Prior to this, the gospel message about Yeshua only went to circumcised Israelites, or proselytes to the faith of Israel. Here, the Almighty was revealing to Peter than a man outside of the Covenant could receive this gospel message (and enter the Covenant) by faith, apart from converting to become a Jew the traditional way.

----------
*Peter's mentioning of forbidden is a reference to the tradition of the elders (Matthew 15:1-2). The Pharisees of Yeshua's day believed that Moses not only received the Torah from the Most High (that he [Moses] wrote down), but that he also received a list of regulations from the Most High that he then passed down orally. Moses then taught them to the 70 elders (orally), and from generation to generation, these laws were passed down by word of mouth all the way to the Pharisees. (see The Works of Josephus, Antiquities of the Jews, 13.10.6)


----------



## jwf2506 (Sep 12, 2022)

Madman said:


> Thank you for your offer, I have, and believe the context of the Scriptures and 2000+ years of Church teaching on the subject.
> 
> Best of luck with the man who can answer your questions.  Don’t make this more difficult than it is.


You keep saying you choose to believe the context and the 2000+ years of church teachings, what I just posted is the context broke down using scripture to explain and back up how I now understand this text [ And I for a long time understood this text the exact same way as you do now] ,and as far the 2000+ years of church teachings just look at where that has gotten to , a lot of churches are teaching that homosexuality is not a sin, and look how they have watered down what keeping the sabbath actually means, but they don't mind preaching on tithing your money which most of them has that wrong as well and that is just a start of what's wrong with most of today's churches, I'm not saying this to bash other churches I'm just saying you are telling me to be careful of listening to men, I am asking you to be careful of the church teachings as well.

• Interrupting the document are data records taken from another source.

theorem execForecast_runsAsTicket (t : Tkt) (s : State) : RunsAsTicket t 0x100 s (execForecast t s) := by
  unfold execForecast
  cases t.rail with
  | none => exact .row (by decide) _ _
  | some r => exact .row (by decide) _ _

/-- Every command that carries a ticket runs it in one of the three ways. -/
theorem exec_runsAsTicket {i : Instr} {t : Tkt} {k : Nat} (h : i.ticket = some (t, k)) (s : State) :
    RunsAsTicket t k s (exec i s) := by
  cases i
  all_goals cases h
  all_goals dsimp only [exec]
  case forecast => exact execForecast_runsAsTicket t s
  case unknownOpcode => exact .unknown rfl
  all_goals dsimp only [
    execVoteFloor, execSetTarget, execSetEnvelope, execForecastCancel, execForecastTrustRead, execForecastTrustSet,
    execTelemRead, execBulkRead, execMpRead, execImageWrite, execImageCommit, execOverlayWrite, execOverlayCommit,
    execOverlaySelect, execMpAccept, execMpReject, execMpReset, execSeqRun, execSeqSkip, execSeqAbort, execHkSwitch,
    execClearLatch, execBenchPhase, execBenchRail, execBenchControlDie, execBenchChainDevice, execReadmitPhase,
    execReadmitRail, execReadmitControlDie, execReadmitCharger, execReadmitGangMember, execReadmitChainDevice,
    execReadmitHostPort, execSwap, execThermClear, execClaimPart, execClaim, execHeartbeat, execHandover, execOwnerRead,
    execWdCheckin, execWdArm, execWdDisarm, execRtcSet, execRtcShift, execRtcWake, execRtcRead, execMeterStart, execMeterStop,
    execMeterRead, execMeterClear, execGaugeRead, execChgSet, execPackSwitchOpen, execPackSwitchRelease, execShipArm,
    execShipCancel, execGaugeSetSoc, execGaugeReset, execCntRead, execCntCtl, execTraceStreamStart, execTraceStreamStop,
    execAlarmClear, execFuseWrite, execAttest, execDebugUnlockPart, execDebugUnlock]
  case claimPart | claim | debugUnlockPart | debugUnlock => exact .signed (by decide) _ _ _
  all_goals exact .row (by decide) _ _

/-- A ticket of a row other than UNKNOWN_OPCODE has an opcode of Table 13.7: `Tkt.rowKey` names the opcodes that have several rows,
and its last arm asks the table. -/
theorem opRow_of_rowKey {t : Tkt} (h : t.rowKey ≠ 4096) : ∃ row, opRow t.op = some row := by
  rw [← Option.isSome_iff_exists]
  unfold Tkt.rowKey at h
  dsimp only at h
  split at h
  case h_11 => exact by_contra fun hno => h (if_neg hno)
  all_goals simp [*, opRow]

/-! ### A ticket of a stale generation -/

/-- Of the checks of R340 the generation comes first. -/
theorem firstFail_headChecks_stale {s : State} {t : Tkt} (hfwd : s.isFwd t = false) (hgen : t.gen ≠ (s.client t.client).gen)
    (row : OpRow) (c : TCheck) : firstFail (headChecks s t row c) = some { status := 0x10 } := by
  have hstale : (t.gen != (s.client t.client).gen) = true := bne_iff_ne.mpr hgen
  simp [headChecks, hfwd, hstale, firstFail]

section
variable {s : State} {t : Tkt} {k : Nat} (hkey : t.rowKey = k) (hready : s.ready t = true) (hfwd : s.isFwd t = false)
  (hgen : t.gen ≠ (s.client t.client).gen)
include hkey hready hfwd hgen

theorem runTicket_stale (known : k ≠ 4096) (c : TCheck) (body : State → State) :
    runTicket t k s c body = .next (s.takeTicket.reply t { status := 0x10 }) := by
  obtain ⟨row, hrow⟩ := opRow_of_rowKey (hkey ▸ known)
  simp [runTicket, hkey, hready, hrow, firstFail_headChecks_stale hfwd hgen]

/-- A stale part of a signed ticket leaves the parts that are held (R348). -/
theorem signedPart_stale (known : k ≠ 4096) (unlock : Bool) (c : TCheck) (body : State → State) :
    signedPart t k unlock c s body = .next (s.takeTicket.reply t { status := 0x10 }) := by
  simp [signedPart, hgen, runTicket_stale hkey hready hfwd hgen known]

theorem execUnknownOpcode_stale (hk : k = 4096) :
    execUnknownOpcode t s = .next (s.takeTicket.reply t { status := 0x10 }) := by
  simp [execUnknownOpcode, hkey, hk, hready, hfwd, hgen]

/-- A ticket of a stale generation is taken and answered STALE_GEN, and that is all. -/
theorem RunsAsTicket.stale {o : Host.Outcome State Fault Refusal} (h : RunsAsTicket t k s o) :
    o = .next (s.takeTicket.reply t { status := 0x10 }) := by
  cases h with
  | row known c body => exact runTicket_stale hkey hready hfwd hgen known c body
  | signed known unlock c body => exact signedPart_stale hkey hready hfwd hgen known unlock c body
  | unknown hk => exact execUnknownOpcode_stale hkey hready hfwd hgen hk

end

/-- HOST_CNT.STALE and the counter of stale tickets, as the answer STALE_GEN counts them. -/
def State.countStale (s : State) : State :=
  ({ s with host := { s.host with stale := satAdd 16 s.host.stale 1 } } : State).count 0x054 3 1

theorem State.reply_stale (s : State) (t : Tkt) :
    s.reply t { status := 0x10 } = s.countStale.stub { ref := t.ref, status := 0x10 } := by
  simp [State.reply, State.countStale]

@[simp] theorem State.countStale_host (s : State) :
    s.countStale.host = { s.host with stale := satAdd 16 s.host.stale 1 } := by
  simp [State.countStale]

theorem State.countStale_eq (s : State) :
    s.countStale = { s with host := s.countStale.host, log := s.countStale.log } := by
  rw [State.countStale_host, State.countStale, State.count_eq]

Oh and one more point, keep in mind Peter's vision takes place years after the Messiah  ascended and you see that Peter says he has never eaten anything common or unclean so we know for sure he was still keeping the law of Yahweh after walking with and being taught by Yeshua, so if the law had been done away with surely the Apostles what have been the first to know.


----------



## brutally honest (Sep 12, 2022)

Just like some white people want to be black:









… some Christian people want to be Jewish.


----------



## jwf2506 (Sep 12, 2022)

brutally honest said:


> Just like some white people want to be black:
> 
> 
> 
> ...


And this is what Matthew 7:6 is referring to " Do not give what is holy to the dogs and don't throw your pearls before the swine or they will trample them then turn and tear you to pieces"
But I will still pray for you.

And I will give a little more free education 
A Jew can be a Christian......ain't that cool


----------



## brutally honest (Sep 12, 2022)

jwf2506 said:


> And this is what Matthew 7:6 is referring to " Do not give what is holy to the dogs and don't throw your pearls before the swine or they will trample them then turn and tear you to pieces"
> But I will still pray for you.



I will take all the prayers I can get.


----------



## brutally honest (Sep 12, 2022)

jwf2506 said:


> A Jew can be a Christian......ain't that cool



The Jews on Pentecost thought it was totally cool.


----------



## jwf2506 (Sep 12, 2022)

brutally honest said:


> The Jews on Pentecost thought it was totally cool.


Another fun fact Peter and the other Apostles where there because they were keeping the feast of Pentecost,  are you ready,....are you ready............here it comes...............keeping the feast of Pentecost is part of the law of Moses ..........isn't that cool


----------



## brutally honest (Sep 12, 2022)

jwf2506 said:


> Another fun fact Peter and the other Apostles where there because they were keeping the feast of Pentecost,  are you ready,....are you ready............here it comes...............keeping the feast of Pentecost is part of the law of Moses ..........isn't that cool



Totally cool and many years before the first gentile was baptized.


----------



## jwf2506 (Sep 12, 2022)

brutally honest said:


> Totally cool and many years before the first gentile was baptized.


 are you sure about that


----------



## brutally honest (Sep 12, 2022)

jwf2506 said:


> are you sure about that



Yes.  The earliest date I can find for Cornelius’ baptism is AD 36.  That seems very early, though.  I know I’ve seen later estimates of the date.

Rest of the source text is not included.